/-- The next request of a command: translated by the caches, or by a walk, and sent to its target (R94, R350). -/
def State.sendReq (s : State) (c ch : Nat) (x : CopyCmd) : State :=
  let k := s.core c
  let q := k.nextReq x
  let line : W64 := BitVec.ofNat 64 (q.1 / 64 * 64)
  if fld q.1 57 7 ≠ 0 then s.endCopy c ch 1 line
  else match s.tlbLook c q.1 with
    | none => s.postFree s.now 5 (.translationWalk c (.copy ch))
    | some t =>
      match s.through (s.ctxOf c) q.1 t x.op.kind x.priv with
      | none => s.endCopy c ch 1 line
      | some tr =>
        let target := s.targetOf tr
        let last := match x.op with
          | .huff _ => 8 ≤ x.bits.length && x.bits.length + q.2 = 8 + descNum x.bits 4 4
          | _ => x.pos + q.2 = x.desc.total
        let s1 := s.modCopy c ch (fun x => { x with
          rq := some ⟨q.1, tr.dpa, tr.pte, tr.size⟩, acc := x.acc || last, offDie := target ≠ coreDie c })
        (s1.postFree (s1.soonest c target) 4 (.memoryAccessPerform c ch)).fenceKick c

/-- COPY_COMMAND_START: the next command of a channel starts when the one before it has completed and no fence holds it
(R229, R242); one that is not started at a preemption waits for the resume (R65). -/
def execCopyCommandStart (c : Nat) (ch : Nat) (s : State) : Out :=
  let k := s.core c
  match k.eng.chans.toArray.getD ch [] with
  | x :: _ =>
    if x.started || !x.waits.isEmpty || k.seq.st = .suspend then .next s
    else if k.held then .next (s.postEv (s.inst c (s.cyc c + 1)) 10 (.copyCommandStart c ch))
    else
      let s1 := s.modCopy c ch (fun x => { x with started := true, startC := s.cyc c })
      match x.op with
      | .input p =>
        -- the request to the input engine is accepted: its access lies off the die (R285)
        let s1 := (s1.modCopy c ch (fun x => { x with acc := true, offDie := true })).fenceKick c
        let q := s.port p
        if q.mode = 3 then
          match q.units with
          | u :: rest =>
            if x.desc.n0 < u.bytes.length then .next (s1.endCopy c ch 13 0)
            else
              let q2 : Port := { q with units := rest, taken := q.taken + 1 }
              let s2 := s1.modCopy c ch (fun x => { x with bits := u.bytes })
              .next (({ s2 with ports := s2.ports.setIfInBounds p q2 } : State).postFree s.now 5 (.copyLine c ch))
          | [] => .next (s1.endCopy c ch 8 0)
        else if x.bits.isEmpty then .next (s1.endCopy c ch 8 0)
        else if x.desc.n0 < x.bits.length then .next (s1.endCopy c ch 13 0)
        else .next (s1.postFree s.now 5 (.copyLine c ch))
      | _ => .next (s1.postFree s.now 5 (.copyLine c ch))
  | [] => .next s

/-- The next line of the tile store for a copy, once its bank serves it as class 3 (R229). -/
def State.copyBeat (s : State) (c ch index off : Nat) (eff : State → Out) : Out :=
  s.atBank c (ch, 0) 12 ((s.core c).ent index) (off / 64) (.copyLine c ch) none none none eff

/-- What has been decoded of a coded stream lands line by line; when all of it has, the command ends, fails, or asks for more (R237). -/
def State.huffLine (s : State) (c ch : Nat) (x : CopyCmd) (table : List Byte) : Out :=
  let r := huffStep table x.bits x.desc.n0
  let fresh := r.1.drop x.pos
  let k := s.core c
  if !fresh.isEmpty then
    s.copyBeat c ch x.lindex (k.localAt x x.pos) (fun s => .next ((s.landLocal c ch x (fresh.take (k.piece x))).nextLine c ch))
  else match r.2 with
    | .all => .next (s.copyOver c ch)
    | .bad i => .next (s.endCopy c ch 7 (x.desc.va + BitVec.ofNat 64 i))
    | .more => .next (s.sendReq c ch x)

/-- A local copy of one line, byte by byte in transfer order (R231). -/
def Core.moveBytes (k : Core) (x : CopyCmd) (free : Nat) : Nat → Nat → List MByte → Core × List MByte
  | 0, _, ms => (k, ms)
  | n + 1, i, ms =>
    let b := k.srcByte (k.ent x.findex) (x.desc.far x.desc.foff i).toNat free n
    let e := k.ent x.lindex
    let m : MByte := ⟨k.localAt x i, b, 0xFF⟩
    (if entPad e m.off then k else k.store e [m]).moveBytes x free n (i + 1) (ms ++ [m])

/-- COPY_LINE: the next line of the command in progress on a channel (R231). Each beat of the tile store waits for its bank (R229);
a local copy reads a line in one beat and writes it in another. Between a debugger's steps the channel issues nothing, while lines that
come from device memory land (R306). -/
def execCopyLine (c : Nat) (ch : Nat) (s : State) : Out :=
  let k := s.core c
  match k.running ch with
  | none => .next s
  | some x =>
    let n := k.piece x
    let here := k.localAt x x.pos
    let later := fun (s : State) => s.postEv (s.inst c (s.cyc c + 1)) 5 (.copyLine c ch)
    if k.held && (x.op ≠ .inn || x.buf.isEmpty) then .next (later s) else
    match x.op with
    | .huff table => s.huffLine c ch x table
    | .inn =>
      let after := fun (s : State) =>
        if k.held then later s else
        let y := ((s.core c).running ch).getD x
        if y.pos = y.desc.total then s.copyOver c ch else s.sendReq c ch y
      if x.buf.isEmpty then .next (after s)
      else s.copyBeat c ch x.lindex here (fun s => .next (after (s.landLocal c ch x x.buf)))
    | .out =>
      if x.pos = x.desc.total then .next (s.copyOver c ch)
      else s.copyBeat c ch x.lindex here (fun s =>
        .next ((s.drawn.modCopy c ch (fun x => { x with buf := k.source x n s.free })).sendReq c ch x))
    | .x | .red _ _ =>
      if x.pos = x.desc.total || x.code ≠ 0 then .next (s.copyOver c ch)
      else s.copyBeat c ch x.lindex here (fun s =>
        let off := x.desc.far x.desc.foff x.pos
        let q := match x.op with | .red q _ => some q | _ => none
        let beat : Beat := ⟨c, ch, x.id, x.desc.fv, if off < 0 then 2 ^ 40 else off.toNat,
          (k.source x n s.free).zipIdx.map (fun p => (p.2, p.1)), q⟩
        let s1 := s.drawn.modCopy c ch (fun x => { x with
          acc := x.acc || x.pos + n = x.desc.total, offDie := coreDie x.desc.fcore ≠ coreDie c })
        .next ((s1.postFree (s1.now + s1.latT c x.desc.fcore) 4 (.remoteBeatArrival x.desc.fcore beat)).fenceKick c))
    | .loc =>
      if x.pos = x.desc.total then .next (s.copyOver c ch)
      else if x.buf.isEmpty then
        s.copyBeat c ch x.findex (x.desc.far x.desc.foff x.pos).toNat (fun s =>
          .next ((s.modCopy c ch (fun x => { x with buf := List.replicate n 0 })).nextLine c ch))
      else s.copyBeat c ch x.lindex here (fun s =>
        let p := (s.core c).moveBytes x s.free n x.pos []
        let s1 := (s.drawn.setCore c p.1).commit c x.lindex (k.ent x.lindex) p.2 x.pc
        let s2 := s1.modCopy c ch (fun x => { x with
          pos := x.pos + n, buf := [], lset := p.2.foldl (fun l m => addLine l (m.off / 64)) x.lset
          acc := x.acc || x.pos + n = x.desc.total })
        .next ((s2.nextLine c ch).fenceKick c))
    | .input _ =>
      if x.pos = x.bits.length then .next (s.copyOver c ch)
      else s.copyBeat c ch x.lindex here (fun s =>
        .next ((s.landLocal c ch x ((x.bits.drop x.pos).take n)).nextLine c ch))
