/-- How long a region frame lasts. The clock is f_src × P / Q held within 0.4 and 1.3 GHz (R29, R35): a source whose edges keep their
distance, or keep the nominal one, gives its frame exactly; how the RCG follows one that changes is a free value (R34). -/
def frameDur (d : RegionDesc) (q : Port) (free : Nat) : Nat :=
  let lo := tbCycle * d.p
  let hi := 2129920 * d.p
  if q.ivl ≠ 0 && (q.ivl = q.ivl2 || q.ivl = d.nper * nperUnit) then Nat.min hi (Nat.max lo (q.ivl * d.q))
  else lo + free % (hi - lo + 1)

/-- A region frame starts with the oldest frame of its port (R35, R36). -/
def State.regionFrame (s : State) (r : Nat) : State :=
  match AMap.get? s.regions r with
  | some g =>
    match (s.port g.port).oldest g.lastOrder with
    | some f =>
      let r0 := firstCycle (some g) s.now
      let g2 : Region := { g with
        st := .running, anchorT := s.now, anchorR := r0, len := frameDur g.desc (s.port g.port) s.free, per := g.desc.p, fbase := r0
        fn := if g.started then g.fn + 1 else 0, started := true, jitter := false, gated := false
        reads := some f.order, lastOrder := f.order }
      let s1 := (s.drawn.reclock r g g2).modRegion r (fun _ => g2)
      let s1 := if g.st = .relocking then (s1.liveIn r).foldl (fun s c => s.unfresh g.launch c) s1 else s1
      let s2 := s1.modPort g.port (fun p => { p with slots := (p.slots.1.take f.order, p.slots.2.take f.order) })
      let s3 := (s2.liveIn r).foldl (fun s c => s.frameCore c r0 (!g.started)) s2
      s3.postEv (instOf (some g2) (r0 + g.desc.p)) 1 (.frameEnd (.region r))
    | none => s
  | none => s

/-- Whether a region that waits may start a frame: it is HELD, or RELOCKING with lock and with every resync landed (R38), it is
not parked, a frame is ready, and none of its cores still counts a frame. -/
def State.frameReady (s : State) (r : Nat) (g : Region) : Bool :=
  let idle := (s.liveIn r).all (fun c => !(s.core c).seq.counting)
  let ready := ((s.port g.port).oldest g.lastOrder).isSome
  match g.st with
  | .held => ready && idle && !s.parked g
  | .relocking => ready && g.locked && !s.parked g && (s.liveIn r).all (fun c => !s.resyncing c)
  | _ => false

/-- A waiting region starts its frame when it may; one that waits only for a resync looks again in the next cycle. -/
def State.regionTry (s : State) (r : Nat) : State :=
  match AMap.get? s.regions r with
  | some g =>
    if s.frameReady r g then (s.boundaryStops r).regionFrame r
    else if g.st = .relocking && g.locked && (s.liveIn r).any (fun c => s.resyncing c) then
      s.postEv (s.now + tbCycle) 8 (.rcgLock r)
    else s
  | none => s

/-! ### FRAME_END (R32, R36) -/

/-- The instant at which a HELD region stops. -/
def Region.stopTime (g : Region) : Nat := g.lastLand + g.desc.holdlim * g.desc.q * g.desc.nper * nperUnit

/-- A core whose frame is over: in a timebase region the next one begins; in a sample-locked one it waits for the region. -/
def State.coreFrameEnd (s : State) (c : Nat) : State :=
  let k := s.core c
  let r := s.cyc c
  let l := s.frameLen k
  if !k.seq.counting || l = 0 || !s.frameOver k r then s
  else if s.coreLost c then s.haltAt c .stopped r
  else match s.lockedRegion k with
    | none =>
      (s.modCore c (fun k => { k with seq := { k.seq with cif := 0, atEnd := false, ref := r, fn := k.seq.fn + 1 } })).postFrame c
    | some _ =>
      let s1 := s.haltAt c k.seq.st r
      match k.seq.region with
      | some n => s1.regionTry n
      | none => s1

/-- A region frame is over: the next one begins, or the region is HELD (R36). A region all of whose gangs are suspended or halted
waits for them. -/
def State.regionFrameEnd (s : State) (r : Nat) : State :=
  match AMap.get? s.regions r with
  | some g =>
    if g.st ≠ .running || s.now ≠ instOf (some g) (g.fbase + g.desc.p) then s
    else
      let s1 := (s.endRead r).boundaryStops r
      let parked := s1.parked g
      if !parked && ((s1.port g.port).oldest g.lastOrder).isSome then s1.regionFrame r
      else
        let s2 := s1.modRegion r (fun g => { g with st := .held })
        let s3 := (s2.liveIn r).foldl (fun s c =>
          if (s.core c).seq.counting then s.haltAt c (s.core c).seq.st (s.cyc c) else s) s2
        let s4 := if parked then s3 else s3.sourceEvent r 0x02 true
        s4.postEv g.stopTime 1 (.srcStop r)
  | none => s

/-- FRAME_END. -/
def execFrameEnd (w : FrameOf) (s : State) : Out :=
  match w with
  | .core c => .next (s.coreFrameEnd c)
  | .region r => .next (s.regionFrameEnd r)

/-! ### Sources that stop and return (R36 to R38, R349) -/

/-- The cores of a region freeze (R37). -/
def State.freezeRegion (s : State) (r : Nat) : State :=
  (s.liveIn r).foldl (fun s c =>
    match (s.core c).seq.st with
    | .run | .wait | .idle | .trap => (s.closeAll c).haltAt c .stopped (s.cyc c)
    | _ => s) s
----
- To do: Return a word-for-word copy of the lines above from the one holding "else if x.desc.n0" through the one holding "s.atBank c (ch, 0)", with both of them included and nothing besides.

- Reply to the task:
        else if x.desc.n0 < x.bits.length then .next (s1.endCopy c ch 13 0)
        else .next (s1.postFree s.now 5 (.copyLine c ch))
      | _ => .next (s1.postFree s.now 5 (.copyLine c ch))
  | [] => .next s

/-- The next line of the tile store for a copy, once its bank serves it as class 3 (R229). -/
def State.copyBeat (s : State) (c ch index off : Nat) (eff : State → Out) : Out :=
  s.atBank c (ch, 0) 12 ((s.core c).ent index) (off / 64) (.copyLine c ch) none none none eff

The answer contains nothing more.